Guotai Haitong Securities Co., Ltd., China Securities Co., Ltd.
Report on the Issuance Process and Compliance of Subscription Objects for Ningbo Jiangfeng Electronic Materials Co., Ltd.'s Private Placement of A Shares
Sponsor (Joint Lead Underwriter)
Guotai Haitong Securities Co., Ltd.
GUOTAI HAITONG SECURITIES CO., LTD.
Joint Lead Underwriter
China Securities Co., Ltd.
CHINA SECURITIES CO.,LTD.
June 2026
Shenzhen Securities Exchange:
After being registered and approved by the China Securities Regulatory Commission (CSRC) under the "Approval on the Registration of Ningbo Jiangfeng Electronic Materials Co., Ltd.'s Private Placement of Shares" (Securities Regulatory License (2026) No. 911), Ningbo Jiangfeng Electronic Materials Co., Ltd. (hereinafter referred to as the "Company," "Jiangfeng Electronics," or the "Issuer") will issue shares to no more than 35 specific objects, including fund management companies, securities companies, trust companies, financial companies, insurance institutions, qualified foreign institutional investors, RMB qualified foreign institutional investors, and other legal persons, natural persons, or other legal institutions that meet the CSRC's regulations (hereinafter referred to as the "Current Offering").

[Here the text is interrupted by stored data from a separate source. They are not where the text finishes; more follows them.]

-- ==== Sys2Proof/Laws/Handlers.lean ====
section
/-! SUPPORT. Spec lemmas of the handlers: what each leaves alone, field by field, and what it writes. -/

namespace Sys2Proof.Machine

variable (s : State)

/-! ### Sensor groups -/

section Group

variable (cfg : Config) (sid : Nat) (v : Word) (raw : F64)

@[simp] theorem group_rcLast : (group cfg sid v raw s).rcLast = raw := (rfl)
@[simp] theorem group_rcAcc :
    (group cfg sid v raw s).rcAcc = rolloverAcc cfg raw s.rcLast s.rcAcc := (rfl)
@[simp] theorem group_sval : (group cfg sid v raw s).sval = modifyAt s.sval sid fun _ => v := (rfl)
@[simp] theorem group_stime :
    (group cfg sid v raw s).stime =
      modifyAt s.stime sid fun _ => storedTime cfg raw (rolloverAcc cfg raw s.rcLast s.rcAcc) := (rfl)
@[simp] theorem group_sledger :
    (group cfg sid v raw s).sledger = modifyAt s.sledger sid fun l =>
      l ++ [⟨storedTime cfg raw (rolloverAcc cfg raw s.rcLast s.rcAcc), v⟩] := (rfl)
@[simp] theorem group_vpri : (group cfg sid v raw s).vpri = s.vpri := (rfl)
@[simp] theorem group_veng : (group cfg sid v raw s).veng = s.veng := (rfl)
@[simp] theorem group_vprop : (group cfg sid v raw s).vprop = s.vprop := (rfl)
@[simp] theorem group_node : (group cfg sid v raw s).node = s.node := (rfl)
@[simp] theorem group_cbank : (group cfg sid v raw s).cbank = s.cbank := (rfl)
@[simp] theorem group_asValid : (group cfg sid v raw s).asValid = s.asValid := (rfl)
@[simp] theorem group_asTime : (group cfg sid v raw s).asTime = s.asTime := (rfl)
@[simp] theorem group_asDup : (group cfg sid v raw s).asDup = s.asDup := (rfl)
@[simp] theorem group_asLedger : (group cfg sid v raw s).asLedger = s.asLedger := (rfl)
@[simp] theorem group_thr : (group cfg sid v raw s).thr = s.thr := (rfl)
@[simp] theorem group_dbgLedger : (group cfg sid v raw s).dbgLedger = s.dbgLedger := (rfl)
@[simp] theorem group_frameCount : (group cfg sid v raw s).frameCount = s.frameCount := (rfl)
@[simp] theorem group_result : (group cfg sid v raw s).result = s.result := (rfl)
@[simp] theorem group_inbox : (group cfg sid v raw s).inbox = s.inbox := (rfl)

end Group

/-- A raw timestamp is never less than itself, so the same one again is no wrap (41_sensor.md R139). -/
theorem lt_self_false (x : F64) : F64.lt x x = false := by
  simp [F64.lt]

/-- A second group of a frame leaves RC_ACC as the first left it (41_sensor.md R139). -/
@[simp] theorem rolloverAcc_same (cfg : Config) (raw acc : F64) : rolloverAcc cfg raw raw acc = acc := by
  simp [rolloverAcc, lt_self_false]

/-- A group whose raw time is RC_LAST already only puts its sample (41_sensor.md R139). -/
theorem group_of_rcLast (cfg : Config) (sid : Nat) (v : Word) (raw : F64) (h : s.rcLast = raw) :
    group cfg sid v raw s = putSample sid v (storedTime cfg raw s.rcAcc) s := by
  have e : putRollover raw s.rcAcc s = s := by cases s; subst h; rfl
  unfold group
  rw [h, rolloverAcc_same, e]

/-! ### Sensor frames -/

section Sensor

variable (cfg : Config) (a : Addr) (cnt : BitVec 21) (p : List Byte) (raw : F64)
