@[simp] theorem putSamples_rcLast : (putSamples t l s).rcLast = s.rcLast := by
  induction l generalizing s with
  | nil => rfl
  | cons x l ih => rw [putSamples_cons, ih, putSample_rcLast]

@[simp] theorem putSamples_result : (putSamples t l s).result = s.result := by
  induction l generalizing s with
  | nil => rfl
  | cons x l ih => rw [putSamples_cons, ih, putSample_result]

@[simp] theorem putSamples_rcAcc : (putSamples t l s).rcAcc = s.rcAcc := by
  induction l generalizing s with
  | nil => rfl
  | cons x l ih => rw [putSamples_cons, ih, putSample_rcAcc]

theorem valuesFor_cons (i : Nat) (x : Nat × Word) :
    valuesFor i (x :: l) = if x.1 = i then x.2 :: valuesFor i l else valuesFor i l := by
  by_cases h : x.1 = i <;> simp [valuesFor, h]

variable (i : Fin nSensor)

theorem putSamples_sledger :
    (putSamples t l s).sledger[i] = s.sledger[i] ++ (valuesFor i l).map (SensorRecord.mk t) := by
  induction l generalizing s with
  | nil => simp [valuesFor]
  | cons x l ih =>
    rw [putSamples_cons, ih, putSample_sledger, valuesFor_cons, Fin.getElem_fin, Fin.getElem_fin, getElem_modifyAt]
    split_ifs <;> simp

theorem putSamples_sval : (putSamples t l s).sval[i] = (valuesFor i l).getLast?.getD s.sval[i] := by
  induction l generalizing s with
  | nil => simp [valuesFor]
  | cons x l ih =>
    rw [putSamples_cons, ih, putSample_sval, valuesFor_cons, Fin.getElem_fin, Fin.getElem_fin, getElem_modifyAt]
    split_ifs
    · rw [List.getLast?_cons, Option.getD_some]
    · rfl

theorem putSamples_stime : (putSamples t l s).stime[i] = if valuesFor i l = [] then s.stime[i] else t := by
  induction l generalizing s with
  | nil => simp [valuesFor]
  | cons x l ih =>
    rw [putSamples_cons, ih, putSample_stime, valuesFor_cons, Fin.getElem_fin, Fin.getElem_fin, getElem_modifyAt]
    split_ifs <;> simp_all

end PutSamples

theorem subAddressAt_eq (p : List Byte) (off : Nat) : subAddressAt p off = byteAt p off := by
  rw [subAddressAt, memRead, byteAt, List.take_one, List.head?_drop, List.getD_eq_getElem?_getD]
  cases p[off]? <;> simp [be]

theorem byteAt_eq {p : List Byte} {k : Nat} (h : k < p.length) : byteAt p k = p[k].toNat := by
  rw [byteAt, List.getD_eq_getElem _ _ h]

/-- Both bytes of a value have to be there: of one byte alone `be` makes a number below 256 (41_sensor.md R135). -/
theorem sensorValueAt_eq {p : List Byte} {off : Nat} (h : off + 2 ≤ p.length) :
    sensorValueAt p off = BitVec.ofNat 32 (be16 p off) := by
  have hread : memRead p off 2 = [p[off], p[off + 1]] := by
    rw [memRead, List.drop_eq_getElem_cons (by omega), List.drop_eq_getElem_cons (by omega)]
    rfl
  have hbe : be (memRead p off 2) = be16 p off := by
    rw [hread, be16, byteAt_eq (by omega), byteAt_eq (by omega)]
    simp only [be, List.foldl_cons, List.foldl_nil]
    omega
  have hlt : be16 p off < 2 ^ 16 := by
    have hfirst := p[off].isLt
    have hsecond := p[off + 1].isLt
    rw [be16, byteAt_eq (by omega), byteAt_eq (by omega)]
    omega
  rw [sensorValueAt, be16At, hbe, BitVec.zeroExtend_eq_setWidth, BitVec.setWidth_ofNat_of_le_of_lt (by decide) hlt]

theorem putSamples_append (t : F64) (l l' : List (Nat × Word)) (s : State) :
    putSamples t (l ++ l') s = putSamples t l' (putSamples t l s) := List.foldl_append

/-- A group after the first finds the frame's raw time in RC_LAST, so it only puts its sample (41_sensor.md R139). -/
theorem laterGroup_eq {p : List Byte} {sub off : Nat} (hoff : off + 2 ≤ p.length) {raw : F64} {s : State}
    (hraw : s.rcLast = raw) :
    group config (subAddressAt p sub) (sensorValueAt p off) raw s =
      putSamples (storedTime config raw s.rcAcc) [(byteAt p sub, BitVec.ofNat 32 (be16 p off))] s := by
  rw [group_of_rcLast s config _ _ raw hraw, subAddressAt_eq, sensorValueAt_eq hoff]
  rfl

theorem sensorGroup2_eq (p : List Byte) {raw : F64} {s : State} (hraw : s.rcLast = raw) :
    sensorGroup2 config p raw s = putSamples (storedTime config raw s.rcAcc)
      (if 4 < p.length then [(byteAt p 2, BitVec.ofNat 32 (be16 p 3))] else []) s := by
  rw [sensorGroup2]
  split_ifs
  · exact laterGroup_eq (by omega) hraw
  · rfl

theorem sensorGroup3_eq (p : List Byte) {raw : F64} {s : State} (hraw : s.rcLast = raw) :
    sensorGroup3 config p raw s = putSamples (storedTime config raw s.rcAcc)
      (if 7 < p.length then [(byteAt p 5, BitVec.ofNat 32 (be16 p 6))] else []) s := by
  rw [sensorGroup3]
  split_ifs
  · exact laterGroup_eq (by omega) hraw
  · rfl

/-- The first group moves the corrector, then all groups put their samples at one time (41_sensor.md R136, R139). -/
theorem sensorGroups_eq (a : Addr) {p : List Byte} (hp : 2 ≤ p.length) (raw : F64) (s : State) :
    sensorGroups config a p raw s =
      putSamples (storedTime config raw (rolloverAcc config raw s.rcLast s.rcAcc)) (samples a p)
        (putRollover raw (rolloverAcc config raw s.rcLast s.rcAcc) s) := by
  have hfirst : group config a.toNat (sensorValueAt p 0) raw s =
      putSamples (storedTime config raw (rolloverAcc config raw s.rcLast s.rcAcc))
        [(a.toNat, BitVec.ofNat 32 (be16 p 0))] (putRollover raw (rolloverAcc config raw s.rcLast s.rcAcc) s) := by
    rw [sensorValueAt_eq hp]
    rfl
  rw [sensorGroups, hfirst, sensorGroup2_eq p (by simp), sensorGroup3_eq p (by simp), samples, putSamples_append,
    putSamples_append]
  simp only [putSamples_rcAcc, putRollover_rcAcc]

/-! ### The whole frame -/

/-- RC_ACC after a frame with this counter (41_sensor.md R136). -/
def accAfter (cnt : BitVec 21) (s : State) : F64 := rolloverAcc config (rawTime config cnt) s.rcLast s.rcAcc

/-- The state after a SENSOR frame of at least two bytes (41_sensor.md R130). -/
def sensorNext (a : Addr) (cnt : BitVec 21) (p : List Byte) (s : State) : State :=
  countFrame (putSamples (storedTime config (rawTime config cnt) (accAfter cnt s)) (samples a p)
    (putRollover (rawTime config cnt) (accAfter cnt s) (beginStep s)))

section SensorNext
variable (a : Addr) (cnt : BitVec 21) (p : List Byte) (s : State)

theorem exec_sensor_of_length_lt {p : List Byte} (hp : p.length < 2) :
    exec (.sensor a cnt p) s = .next (counted .short s) :=
  exec_eq_counted (fun s => by rw [workOf, sensor, if_pos hp]) s

theorem exec_sensor_of_le_length {p : List Byte} (hp : 2 ≤ p.length) :
    exec (.sensor a cnt p) s = .next (sensorNext a cnt p s) := by
  rw [exec_eq, workOf, sensor, if_neg (by omega), sensorGroups_eq a hp, beginStep_rcLast, beginStep_rcAcc]
  rfl

@[simp] theorem sensorNext_rcLast : (sensorNext a cnt p s).rcLast = rawTime config cnt := by simp [sensorNext]

@[simp] theorem sensorNext_rcAcc : (sensorNext a cnt p s).rcAcc = accAfter cnt s := by simp [sensorNext]

@[simp] theorem sensorNext_result : (sensorNext a cnt p s).result = .done := by simp [sensorNext]

variable (i : Fin nSensor)

theorem sensorNext_sledger : (sensorNext a cnt p s).sledger[i] = s.sledger[i] ++
    (valuesFor i (samples a p)).map (SensorRecord.mk (storedTime config (rawTime config cnt) (accAfter cnt s))) := by
  rw [sensorNext, countFrame_sledger, putSamples_sledger, putRollover_sledger, beginStep_sledger]

theorem sensorNext_sval :
    (sensorNext a cnt p s).sval[i] = (valuesFor i (samples a p)).getLast?.getD s.sval[i] := by
  rw [sensorNext, countFrame_sval, putSamples_sval, putRollover_sval, beginStep_sval]

theorem sensorNext_stime : (sensorNext a cnt p s).stime[i] =
    if valuesFor i (samples a p) = [] then s.stime[i]
    else storedTime config (rawTime config cnt) (accAfter cnt s) := by
  rw [sensorNext, countFrame_stime, putSamples_stime, putRollover_stime, beginStep_stime]

end SensorNext

theorem kept_of_exec {i : Instr} {s t : State} (hi : i.wellFormed = true) (h : exec i s = .next t) :
    Kept (writeSet i.frameClass) s t := by
  refine ⟨writeSetsAreRespected i s t hi h, ?_⟩
  rw [(exec_next_iff i s t).1 h, countFrame_frameCount, workOf_frameCount, beginStep_frameCount]

/-- Settles O23: the groups of a frame put its samples one after another, all at the time after the one move of the
corrector. -/
theorem sensorFrameDecodesItsGroups : Obligations.SensorFrameDecodesItsGroups := by
  intro a cnt p s hi
  refine ⟨exec_sensor_of_length_lt a cnt s, fun hp => ?_⟩
  have hexec := exec_sensor_of_le_length a cnt s hp
  refine ⟨_, hexec, sensorNext_result a cnt p s, ?_, ?_, fun i => ?_, kept_of_exec hi hexec⟩
  all_goals rw [sensorNext_rcLast]
  · exact rawTime_config cnt
  · exact sensorNext_rcAcc a cnt p s
  · rw [sensorNext_rcAcc]
    exact ⟨sensorNext_sledger a cnt p s i, sensorNext_sval a cnt p s i, sensorNext_stime a cnt p s i⟩

/-! ### The rollover corrector -/

theorem accAfter_of_rcLast {s : State} {c : BitVec 21} (hlast : s.rcLast = rawTime config c) (cnt : BitVec 21) :
    accAfter cnt s = if cnt.toNat < c.toNat then F64.add s.rcAcc (F64.ofNat 10) else s.rcAcc := by
  rw [accAfter, rolloverAcc, hlast]
  simp only [lt_rawTime_iff]
  rfl

/-- Settles O25: raw times are exact, so they are compared as their counters are. -/
theorem wrapIsACounterThatFell : Obligations.WrapIsACounterThatFell := by
  intro a c cnt p s _ hp hlast
  refine ⟨_, exec_sensor_of_le_length a cnt s hp, sensorNext_rcLast a cnt p s, ?_⟩
  rw [sensorNext_rcAcc, accAfter_of_rcLast hlast]

theorem toRat_wrapPeriods {k : Nat} (hk : k ≤ 2 ^ 32) : F64.toRat (F64.ofNat (config.wrapPeriod * k)) = 10 * k := by
  have h10 : config.wrapPeriod = 10 := rfl
  rw [h10, F64.toRat_ofNat (by omega), Nat.cast_mul, Nat.cast_ofNat]

theorem add_wrapPeriod {k : Nat} (hk : k < 2 ^ 32) :
    F64.add (F64.ofNat (config.wrapPeriod * k)) (F64.ofNat 10) = F64.ofNat (config.wrapPeriod * (k + 1)) := by
  have h10 : config.wrapPeriod = 10 := rfl
  rw [h10, F64.add_ofNat (by omega), Nat.mul_succ]

/-- What a step without a reset makes of the rollover registers: as many wrap periods as before, or one more when the
raw time fell, and a corrected time that is no lower (41_sensor.md R142). -/
def AdvancesRollover (k : Nat) (s t : State) : Prop :=
  RolloverAt (if F64.toRat t.rcLast < F64.toRat s.rcLast then k + 1 else k) t ∧ correctedTime s ≤ correctedTime t ∧
  F64.toRat t.rcAcc = F64.toRat s.rcAcc + (if F64.toRat t.rcLast < F64.toRat s.rcLast then 10 else 0)

theorem AdvancesRollover.of_unchanged {k : Nat} {s t : State} (hs : RolloverAt k s) (h : Unchanged .rolloverClock s t) :
    AdvancesRollover k s t := by
  obtain ⟨hlast, hacc⟩ := h
  simpa [AdvancesRollover, RolloverAt, correctedTime, hlast, hacc] using hs

/-- Both raw times are below a period, so the period more outweighs the fall. -/
theorem sensorNext_advancesRollover {k : Nat} (hk : k < 2 ^ 32) {cnt : BitVec 21} (hcnt : cnt.toNat < 2 ^ 18)
    {s : State} (hs : RolloverAt k s) (a : Addr) (p : List Byte) : AdvancesRollover k s (sensorNext a cnt p s) := by
  obtain ⟨c, hc, hlast, hacc⟩ := hs
  have hafter := accAfter_of_rcLast hlast cnt
  rw [AdvancesRollover, correctedTime, correctedTime, sensorNext_rcLast, sensorNext_rcAcc, hafter, hlast, hacc,
    add_wrapPeriod hk]
  simp only [toRat_rawTime_lt_iff]
  split_ifs with hfell
  · obtain ⟨hraw, _⟩ := toRat_rawTime_mem_Ico hcnt
    obtain ⟨_, hlt⟩ := toRat_rawTime_mem_Ico hc
    rw [toRat_wrapPeriods hk.le, toRat_wrapPeriods hk]
    push_cast
    refine ⟨⟨cnt, hcnt, sensorNext_rcLast a cnt p s, ?_⟩, by linarith, by ring⟩
    rw [sensorNext_rcAcc, hafter, if_pos hfell, hacc, add_wrapPeriod hk]
  · have hle := not_lt.1 (mt (toRat_rawTime_lt_iff cnt c).1 hfell)
    refine ⟨⟨cnt, hcnt, sensorNext_rcLast a cnt p s, ?_⟩, by linarith, (add_zero _).symm⟩
    rw [sensorNext_rcAcc, hafter, if_neg hfell, hacc]

/-- Settles O26: a sum of wrap periods is exact below 2^53. -/
theorem sensorFrameKeepsCorrectedTime : Obligations.SensorFrameKeepsCorrectedTime := by
  intro a cnt p s k _ hp hcnt hk hs
  obtain ⟨hroll, hcorrected, hacc⟩ := sensorNext_advancesRollover hk hcnt hs a p
  exact ⟨_, exec_sensor_of_le_length a cnt s hp, hcorrected, hroll, hacc⟩

theorem exec_sensor_advancesRollover {k : Nat} (hk : k < 2 ^ 32) {cnt : BitVec 21} (hcnt : cnt.toNat < 2 ^ 18)
    {s t : State} (hs : RolloverAt k s) {a : Addr} {p : List Byte} (h : exec (.sensor a cnt p) s = .next t) :
    AdvancesRollover k s t := by
  rcases Nat.lt_or_ge p.length 2 with hp | hp
  · obtain rfl : counted .short s = t := by simpa [exec_sensor_of_length_lt a cnt s hp] using h
    exact .of_unchanged hs ⟨rfl, rfl⟩
  · obtain rfl : sensorNext a cnt p s = t := by simpa [exec_sensor_of_le_length a cnt s hp] using h
    exact sensorNext_advancesRollover hk hcnt hs a p

/-- SENSOR moves the rollover clock, and no other class has it in its write set (10_state.md R46). -/
theorem exec_advancesRollover {k : Nat} (hk : k < 2 ^ 32) {i : Instr} (hi : i.wellFormed = true)
    (hcounter : ∀ a cnt p, i = .sensor a cnt p → cnt.toNat < 2 ^ 18) {s t : State} (hs : RolloverAt k s)
    (h : exec i s = .next t) : AdvancesRollover k s t := by
  cases i with
  | sensor a cnt p => exact exec_sensor_advancesRollover hk (hcounter a cnt p rfl) hs h
  | _ => exact .of_unchanged hs ((exec_updates hi h).unchanged (by simp [Instr.frameClass, writeSet]))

Guotai Haitong Securities Co., Ltd. (hereinafter referred to as "Sponsor (Joint Lead Underwriter)," "Guotai Haitong," and "Joint Lead Underwriter") and China Securities Co., Ltd. (hereinafter referred to as "China Securities" or "Joint Lead Underwriter") are the joint lead underwriters for Jiangfeng Electronics' current offering. In accordance with the "Administrative Measures for the Registration of Securities Issuances by Listed Companies," "Administrative Measures for Securities Issuance and Underwriting," and the "Implementation Rules for Securities Issuance and Underwriting Business of Shenzhen Stock Exchange" (2025 Revision), as well as relevant legal documents and resolutions from the Issuer's board of directors and shareholders' meetings, we have audited the compliance of the Issuer's current offering process and subscription objects. The relevant situation is reported as follows:
I. Overview of the Offering
(I) Type and Par Value of Shares Offered
The shares offered in this issuance are Renminbi ordinary shares (A shares) listed in China, with a par value of RMB 1.00 per share.
(II) Offering Price
The pricing benchmark date for this offering is the first day of the offering period (May 28, 2026). The offering price for this private placement of A shares shall be no less than 80% of the average daily trading price of the Company's shares for the 20 trading days prior to the pricing benchmark date (Average daily trading price for the 20 trading days prior to the pricing benchmark date = Total trading volume for the 20 trading days prior to the pricing benchmark date / Total trading volume for the 20 trading days prior to the pricing benchmark date). The floor price for this offering is RMB 150.35 per share.
The Issuer's lawyers will witness the entire process of investor subscription invitations and price quotations.
The underwriters, based on the investors' subscription quotations and strictly in accordance with the procedures and principles for determining the offering price, offering objects, and allocated shares stipulated in the "Subscription Invitation Letter," have determined the offering price for this issuance to be RMB 181.01 per share. This represents a ratio of 120.39% to the floor price and is not less than 80% of the average daily trading price of the Company's shares for the 20 trading days prior to the pricing benchmark date.
(III) Number of Shares Offered
According to the "Offering Plan" submitted by the Issuer and the joint lead underwriters to the SZSE, the total amount of funds to be raised in this offering shall not exceed RMB 1,927,828,900,000. The number of shares to be issued to specific objects in this offering is calculated by dividing the total funds to be raised (RMB 1,927,828,900,000) by the floor price (rounded down to the nearest whole share). This number shall not exceed 30% of the total share capital of 265,320,683 shares before the private placement, and shall not exceed the number of shares approved by the Company's board of directors and shareholders' meeting, which is 79,596,204 shares.